# Training a 3 year old



## Oaklys Dad (Dec 28, 2005)

Welcome to the forum. What part of retrieve are you having problems with? A good recall is probably step #1. The other is to have a treat to trade once you get your dog and the object back to you.


----------



## musicgirl (Jul 26, 2009)

Train in steps and train backwards (ie. train from the last step of the retrieve, then add on the one before, and the one before..etc). So start with having the dog get interested in the toy, be willing to hold it, play with it, etc. Teach it to pick up the toy, and the drop it.

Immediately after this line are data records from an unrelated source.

-- ==== Sys2Proof/Machine/ClockOps.lean ====
section
/-! DEFINITION. What several families share of clocks: clock stops, pins in the safe state, sluices
(16_clocks R398 to R400, R407 to R410). -/
namespace Sys2Proof.Machine

/-! ### Clock stops (R398) -/

/-- Reasons of a clock stop: reference lost, a Tier's clock couplers, thermal stop, forced Sill reset, warm reset, hard trip;
10 + p for PLL p. -/
def stopRef := 0
def stopCoupler (tier : Nat) := 2 + tier
def stopThermal := 4
def stopForced := 5
def stopWarm := 6
def stopTrip := 7
def stopPll (p : Nat) := 10 + p

/-- Take a clock stop now. -/
def State.takeStop (r : Nat) (s : State) : State :=
  let first := s.fab.clockStop.isEmpty
  let s := s.modFab fun f => { f with clockStop := if f.clockStop.contains r then f.clockStop else f.clockStop ++ [r] }
  if first then s.modClk fun c => { c with stops := satInc c.stops } else s

/-- Ask for a clock stop: at the next turn end while the fabric runs, else at once (R398). -/
def State.clockStop (r : Nat) (s : State) : State :=
  if s.win.st = .running ∧ s.fab.clockStop.isEmpty then
    s.modFab fun f => { f with stopReq := if f.stopReq.contains r then f.stopReq else f.stopReq ++ [r] }
  else s.takeStop r

/-- A reason of a clock stop ends. -/
def State.endStop (r : Nat) (s : State) : State :=
  s.modFab fun f => { f with clockStop := f.clockStop.filter (· ≠ r), stopReq := f.stopReq.filter (· ≠ r) }

/-- Turn end: the stops asked for are taken (R398). -/
def State.takeStops (s : State) : State :=
  s.fab.stopReq.foldl (fun s r => s.takeStop r) (s.modFab fun f => { f with stopReq := [] })

/-! ### Pins (R399, 12 R310) -/

/-- The user pins are held at high impedance with weak pull-down (R399, 17 R435, 10 R240). -/
def State.pinsFloat (s : State) : Bool := s.clk.safe || s.thm.stopped || s.thm.shdn || !s.fab.outFree

/-- Show the pins of every bank as they now stand. -/
def State.showPins (s : State) : State :=
  (List.range 20).foldl (fun s b =>
    let v := tget s.io.value 0 b
    let e := tget s.io.enable 0 b
    if v = 0 ∧ e = 0 then s else s.emit (if s.pinsFloat then .pins b 0 0 else .pins b v e)) s

/-- Every link that is up goes down (R399). -/
def State.dropLinks (s : State) : State := s.upLinks.foldl (fun s i => s.linkDown i) s

/-- Ask a multiplexer to switch (R406): a switch caused by a loss goes before one written by a command that still waits. -/
def State.muxSwitch (m : MuxSwitch) (s : State) : State :=
  s.modClk fun c => { c with sw := match c.sw with
    | [] => [m]
    | q :: t => if m.loss then q :: t.takeWhile (·.loss) ++ [m] ++ t.dropWhile (·.loss) else c.sw ++ [m] }

/-- Enter the behaviour of the safe state: pins, links, PLL outputs, Lockkeeper clock (R399). -/
def State.safeItems (s : State) : State :=
  let s := (s.dropLinks).modClk fun c => { c with lock := 0, relock := 0, holdover := false, fosc := 0 }
  let s := (List.range 16).foldl (fun s g => s.modGroup g fun x => { x with pll := 3, lock := 0, sought := false }) s
  let s := if s.clk.lkFosc then s else s.muxSwitch { mux := 2, target := 1, loss := true }
  s.showPins

/-- Entry to thermal stop, which ends the orderly stop: the behaviour of the safe state, POWER, and the log entry, whose P1 says
whether a clock stop cut the window (17 R433, R436). -/
def State.thermalStop (cut : Bool) (s : State) : State :=
  let s := (s.modThm fun t => { t with stopping := false, stopped := true }).modPwr fun p => { p with dev := .thermal }
  let s := (s.takeStop stopThermal).safeItems.setHold holdPower
  (s.log 0x0D0A true true (w32 s.thm.stopT.toNat) (bitAt cut 0) (bitAt s.thm.stopCaptured 0)).thmEvt 4

/-! ### Sluices (R407 to R410) -/

/-- Controllers behind a sluice. -/
def slcCtls (n : Nat) : List Nat := if n < 8 then [32 + n] else if n = 8 then List.range 32 else []

/-- The port of a block reports idle (R408). The ledger is flushed as the sluice closes. -/
def State.slcIdle (s : State) (n : Nat) : Bool :=
  (slcCtls n).all (fun m => (s.ctlAt m).path.isNone && !(s.ctlAt m).filling && (s.nodeAt (ctlNode m)).work.isEmpty)
  && (n ≠ 9 || s.flm.idle) && (n ≠ 10 || s.bist.run.isNone)

/-- Ask for a sluice state (R408): Run at once, a close waits for idle. -/
def State.slcRequest (n : Nat) (st : BitVec 2) (s : State) : State :=
  if st = 0 then (s.modSlc n fun x => { x with req := 0 }).slcSet n 0
  else if (s.slcAt n).st = st then s.modSlc n fun x => { x with req := st, closing := false }
  else s.modSlc n fun x => { x with req := st, closing := true }

/-- Answer the SLUICE_SET that waits (14 R359). -/
def State.slcAnswer (n : Nat) (status : Nat) (s : State) : State :=
  match (s.slcAt n).waiter with
  | none => s
  | some r =>
    (s.modSlc n fun x => { x with waiter := none }).commit r 0x0502 .owner status false
      (if status = stOk then [w32 (s.slcAt n).st.toNat] else [])

/-- Close a sluice whose port reports idle (R408). -/
def State.slcClose (n : Nat) (s : State) : State :=
  let x := s.slcAt n
  if x.closing ∧ s.slcIdle n then
    (((slcCtls n).foldl (fun s m => s.flushAll m) s).slcSet n x.req).slcAnswer n stOk
  else s

/-- A close has not seen idle within 1,024 cycles (R408). -/
def State.slcFail (n : Nat) (s : State) : State :=
  let x := s.slcAt n
  if x.closing then
    (((s.modSlc n fun y => { y with closing := false, fail := true }).log 0x0C08 false false (w32 n) (w32 x.req.toNat) 0).clkEvt
      7).slcAnswer n stBusy
  else s

/-- Work has reached a closed block (R409). -/
def State.slcWork (s : State) (n : Nat) : Bool :=
  if n ≤ 8 then (slcCtls n).any fun m =>
    let x := s.nodeAt (ctlNode m)
    !x.work.isEmpty || !x.rxReq.isEmpty
  else if n = 9 then
    s.flm.chan.any fun e => (e.2.run && !e.2.halted && e.2.mask e.2.head.toNat ≠ e.2.mask e.2.tail.toNat) || e.2.trigPend
      || e.2.desc.isSome
  else s.bist.run.isSome

end Sys2Proof.Machine
end

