/-- The Leat settings of an image come into force: standing reservations go, and isolations are to be cleared at the next step 5
(R239, R245, 08 R184, R194). -/
def State.loadLeat (m : Img) (s : State) : State :=
  match m.sect 4 with
  | none => s
  | some x =>
    let s := (List.range 320).foldl (fun s n =>
      (s.nodeAt n).srcs.foldl (fun s v => s.releaseRsv n v.target) s) s
    let s := (List.range 384).foldl (fun s n => s.loadNode m x n) s
    (s.isolClear 0 true).modLeat fun l =>
      { l with arm := false, checked := false, checkFail := false, swapWait := false, horizonStg := 0, fbHeld := false }

/-- Responses held or awaited under the old image are discarded (R245). -/
def State.dropReleaseBuffers (s : State) : State :=
  (tkeys s.leat.node).foldl (fun s n =>
    if n < 320 then s.modNode n fun x =>
      { x with reads := [], unit := 0, wq := [], wqDue := [], wrLogged := false,
               discard := x.discard ++ (x.reads.filter fun r => r.data.isNone && !r.failed).map (·.seq) ++ x.wq }
    else s) s

/-- I/O and landing settings (12 R311). -/
def State.loadIo (m : Img) (s : State) : State :=
  match m.sect 5 with
  | none => s
  | some x => s.modIo fun io =>
      { io with bankCfg := tsetAll 0 [] ((List.range 20).map fun b => (b, m.sw x (1 + b)))
                pinCfg := tsetAll 0 [] ((List.range 960).map fun p => (p, m.sw x (21 + p)))
                dead := [], back := [], samples := [], takenVal := [], takenEn := [], frames := [], frView := [], sampled := [],
                inF := [], outF := [] }

/-- The lane board table (11 R281). A link whose two words change is trained anew at release. -/
def State.loadLanes (m : Img) (s : State) : State :=
  let x? := m.sect 6
  let word (i : Nat) : W32 := match x? with | some x => m.sw x i | none => 0
  let s := s.modLnk fun l =>
    { l with devNum := BitVec.ofNat 5 (field (word 0) 0 5), nlink := BitVec.ofNat 5 (field (word 0) 16 5),
             fixedEq := (word 0).getLsbD 8, table := x?.isSome,
             lanes := tsetAll 0 [] ((List.range 144).map fun i => (i, word (65 + i))) }
  (List.range 16).foldl (fun s i =>
    let c0 := word (1 + 4 * i)
    let c1 := word (2 + 4 * i)
    s.modLink i fun r =>
      let r := { r with en := c0.getLsbD 31 }
      if r.cfg0 = c0 ∧ r.cfg1 = c1 then r else { r with cfg0 := c0, cfg1 := c1, st := .disabled, active := false }) s

/-- Window, memory and start settings of the header but WIN_LEN, which the beginning of the load sets (R233, 05 R106). -/
def State.loadHeader (m : Img) (s : State) : State :=
  let s := s.modWin fun w => { w with kIn := BitVec.ofNat 8 (field (m.hw 5) 4 8), kOut := BitVec.ofNat 8 (field (m.hw 5) 12 8) }
  let s := s.modFab fun f => { f with turnLen := m.turnLen, pulseKhz := m.pulseKhz }
  -- the channels of each DDR PLL follow the header's rate (07 R147)
  let s := ((s.modMem fun x => { x with imgRate := BitVec.ofNat 2 (field (m.hw 9) 16 2) }).setRates 0).setRates 1
  s.modImg fun x =>
    { x with order := BitVec.ofNat 6 (field (m.hw 7) 0 6), manual := BitVec.ofNat 3 (field (m.hw 7) 8 3),
             fillWait := (m.hw 7).getLsbD 11, gapUs := BitVec.ofNat 16 (field (m.hw 8) 0 16),
             fillMask := BitVec.ofNat 9 (field (m.hw 9) 0 9) }

/-- A full image in a device of an array: without a lane board table it runs alone; with another L or pulse rate it takes no part, and an
edge that waits is ignored (R245, 03 R50, 11 R281, 05 R103). -/
def State.leaveArray (l khz : Nat) (table : Bool) (s : State) : State :=
  let out (a : ArraySt) (reason : Nat) : State :=
    (s.modLnk fun x => { x with array := a, reason := BitVec.ofNat 4 reason }).modWin fun w =>
      { w with edgePending := false, edgeAccepted := false }
  if s.lnk.array ≠ .joined then s
  else if !table then out .alone 0
  else if s.fab.turnLen ≠ l then out .notPart 1
  else if s.fab.pulseKhz ≠ khz then out .notPart 2
  else s

/-- CLK_PULSE_NOW for a reduction in percent (16 R402, 17 R432): kHz, rounded down, never below 1,000. -/
def reducedRate (khz reduction : Nat) : Nat := max 1000 (khz * (100 - reduction) / 100)

/-- The configuration measurement (15 R387), byte i in bits [8i + 7 : 8i]. -/
def measureOf (ms : List Img) : BitVec 256 :=
  match ms with
  | [] => 0
  | b :: ps =>
    let m := ps.foldl (fun m p => sha256 (m ++ sha256 (p.run 0 4864))) (sha256 (b.run 0 4864))
    BitVec.ofNat 256 (leNat m)

/-- Every strand latch, pattern table and cistern record is 0 (R238). -/
def State.clearConfig (s : State) : State :=
  let s := s.modFab fun f => ({ f with latch := [], pat := [], levees := [] }.resetFlops fun _ => true).forgetLast fun _ => true
  (s.modCst fun c => { c with cfg := [] }).modImg fun x => { x with crc := [], fixes := [], reported := [] }

/-- A full load takes effect (R239, R245): the base image, then each applied patch. -/
def State.loadConfig (ms : List Img) (s : State) : State :=
  match ms with
  | [] => s
  | base :: patches =>
    let s := s.clearConfig
    let s := (s.leaveArray base.turnLen base.pulseKhz (base.sect 6).isSome).loadHeader base
    let s := s.loadPlots base .zero base.plots
    let s := patches.foldl (fun s p => s.loadPlots p .keep p.plots) s
    let s := ((s.loadLeat base).loadIo base).loadLanes base
    let s := s.modFab fun f => f.resetFlops fun _ => true
    let s := (s.modWin fun w => { w with turnCount := 0, turn := 0, strand := 0, notices := [], raised := [] }).slotRestart
    let s := s.modSpl fun x => { x with store := [], driven := [] }
    let ver := ((patches.getLast?).getD base).version
    let s := s.refreshHorizon
    let s := s.reviewSplices (fun _ => true) s.inArray ver
    s.modImg fun x => { x with runVersion := ver, measure := measureOf ms }

/-! ### Beginning and ending a full load (R238 to R246) -/

/-- The state before release (R240). -/
def State.beforeRelease (s : State) : State :=
  let s := s.modFab fun f => { f with srFree := false, weFree := false, outFree := false }
  let s := s.modFab fun f => f.resetFlops fun _ => true
  let s := s.showPins
  let s := s.modIo fun io =>
    { io with value := [], enable := [], back := [], frames := [], samples := [], takenVal := [], takenEn := [], frView := [] }
  s.modImg fun x => { x with steps := 0, go := false, stepWait := false }

/-- The pulse rate in force becomes an image's: the Tier PLLs lose their lock and relock to it (16 R402). -/
def State.setPulse (khz : Nat) (s : State) : State :=
  let r := reducedRate khz s.thm.reduction.toNat
  if s.clk.pulseNow = r then s
  else s.modClk fun c => { c with pulseNow := r, lock := c.lock &&& ~~~(0x1E : BitVec 25) }

/-- A full load begins: its header has been read, so the Tier PLLs take its rate (R239, R240, R245, 16 R402). -/
def State.beginLoad (why : LoadWhy) (bank : Nat) (origin : Option Origin) (fell : Bool) (s : State) : State :=
  let s := (s.setHold holdNotReleased).beforeRelease
  let s := if why = .start then s else s.setHold holdReconfig
  let m := (s.img.bank bank).base
  -- a WIN_LEN write made after this moment stands (05 R106)
  let s := (s.setPulse m.pulseKhz).dropReleaseBuffers.modWin fun w => { w with turnsM1Reg := m.hw 6, turnsM1 := m.hw 6 }
  -- a repair of a frame that is loaded is dropped (R257)
  (s.modLeat fun l => { l with admission := false }).modImg fun x =>
    { x with st := .loading, load := some { why := why, bank := bank, origin := origin, fell := fell }, app := none, fixes := [] }

/-- The fills that the header of the chosen image asks for at start-up begin (R233, 07 R160). -/
def State.startFills (s : State) : State :=
  (List.range 9).foldl (fun s d =>
    if s.img.fillMask.getLsbD d then
      if d = 8 then (List.range 32).foldl (fun s m => s.startFill m) s
      else if (s.ctlAt (32 + d)).ready && !(s.ctlAt (32 + d)).present (32 + d) then s
      else s.startFill (32 + d)
    else s) s

/-- The fills that release waits for are complete; an absent channel names none (R241). -/
def State.fillsDone (s : State) : Bool :=
  (List.range 9).all fun d =>
    !s.img.fillMask.getLsbD d ||
    (if d = 8 then (List.range 32).all fun m => !(s.ctlAt m).filling else !(s.ctlAt (32 + d)).filling)

/-- Clear or set a bank's checked mark (14 R355). -/
def State.setMark (bank : Nat) (good : Bool) (s : State) : State :=
  s.modBank bank fun b =>
    { b with mark := if good then some (BitVec.ofNat 2 b.base.keySlot, keyHash (s.sec.slot b.base.keySlot).key) else none }

/-- No image can run: the device stays not released, its pins as before release (R238). -/
def State.bootNone (row : Nat) (s : State) : State :=
  let s := ((s.setHold holdNotReleased).beforeRelease.log 0x0902 true true (w32 row) 0 0).cfgEvt 1
  let s := s.clearConfig
  let s := s.modLeat fun l => { l with admission := true }
  (s.modImg fun x => { x with prevBad := true, st := .noImage, bootRole := 3, load := none, runVersion := 0, measure := 0 }).reconfigEnd

/-- Start loading the image of a role at start-up: the header's fills begin with it (R238, R239). -/
def State.startRole (role : Nat) (s : State) : State :=
  let bank := s.img.roleBank role
  let s := s.beginLoad .start bank none false
  let m := (s.img.bank bank).base
  let s := s.modImg fun x => { x with bootRole := BitVec.ofNat 2 role, fillMask := BitVec.ofNat 9 (field (m.hw 9) 0 9) }
  s.startFills

/-- Previous is tried after Active has failed (R238). -/
def State.tryPrevious (s : State) : State :=
  let bank := s.img.prev
  let row := s.bankCheck bank
  if row = 0 then s.startRole 1
  else ((s.sigFail bank row).setMark bank false).bootNone row

/-- Active fails: fall back (R238). -/
def State.activeFails (row : Nat) (s : State) : State :=
  let bank := s.img.act
  let s := ((s.sigFail bank row).setMark bank false).modImg fun x => { x with activeBad := true }
  ((s.log 0x0901 true false (w32 row) 0 0).cfgEvt 0).tryPrevious

/-- Try the image of Active (R238). -/
def State.tryActive (s : State) : State :=
  let row := s.bankCheck s.img.act
  if row = 0 then s.startRole 0 else s.activeFails row

/-- A role change is one write of the role table (R229, R243). After BOOT_NONE nothing runs, and the roles turn as the table has it. -/
def ImgState.rotate (x : ImgState) (l : Load) : ImgState :=
  match l.why with
  | .commit =>
    if l.fell then
      -- after a fallback: Staged becomes Active, the running image stays Previous, the failed bank becomes Staged
      { x with act := x.stg, stg := x.act, stgValid := false, activeBad := false, bootRole := 0 }
    else { x with act := x.stg, prev := x.act, stg := x.prev, stgValid := false, activeBad := false, prevBad := false, bootRole := 0 }
  | .rollback => { x with act := x.prev, prev := x.act, bootRole := 0 }
  | _ => x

Reward a lot. Then start tossing it to the dog, rewarding for every time the dog catches it and have it give it back to you. Eventually make the tosses a little further away, reward the dog for catching and giving it back to you. Eventually you'll be able to get it to the point where you can toss it a few feet away and have the dog running back expecting the treat for the release.

Hope that helps


----------



## PSmoot (Jun 25, 2011)

*Learning to retrieve at 3 y/o.*

Thank you. The trainer, not of Goldens, I had spoken with had told me that retrieving was no longer an option because the window of opportunity for training was in the first year.


----------



## FlyingQuizini (Oct 24, 2006)

PSmoot said:


> Thank you. The trainer, not of Goldens, I had spoken with had told me that retrieving was no longer an option because the window of opportunity for training was in the first year.


A dog is capable of learning for a lifetime.

Do you mean retrieving birds in a hunting situation, or toys in a play-retrieve situation?


----------



## musicgirl (Jul 26, 2009)

It may be HARDER to train when they're older, but not impossible...but 3 is not old anyway.


----------



## SouthernGold (Jun 21, 2011)

I started training my Buckshot at 2 years, 6 months. He achieved his Junior Hunter title at 2 yrs 11 mos. If you want him to retrieve in a hunting situation, I'd go to an AKC hunt test and talk to the folks there about training. You'll find a lot of folks there who love to share their knowledge.
If you're wanting him to retrieve toys, tennis balls, etc, I'd make it as much fun as you can, and reward him with lots of praise and affection for every successful retrieve. If your dog has no desire to retrieve, and doesn't enjoy it, the problem is not his age, but either a lack of desire due to breeding or maybe lack of opportunity. In either case, make it a lot of fun, and your dog will soon catch on.

*BUCKSHOT*


----------



## vcm5 (Apr 20, 2011)

That is silly! It may be more difficult, but it is certainly not impossible to teach an older dog to retrieve. Plus, like was said, three isn't even that old!!


----------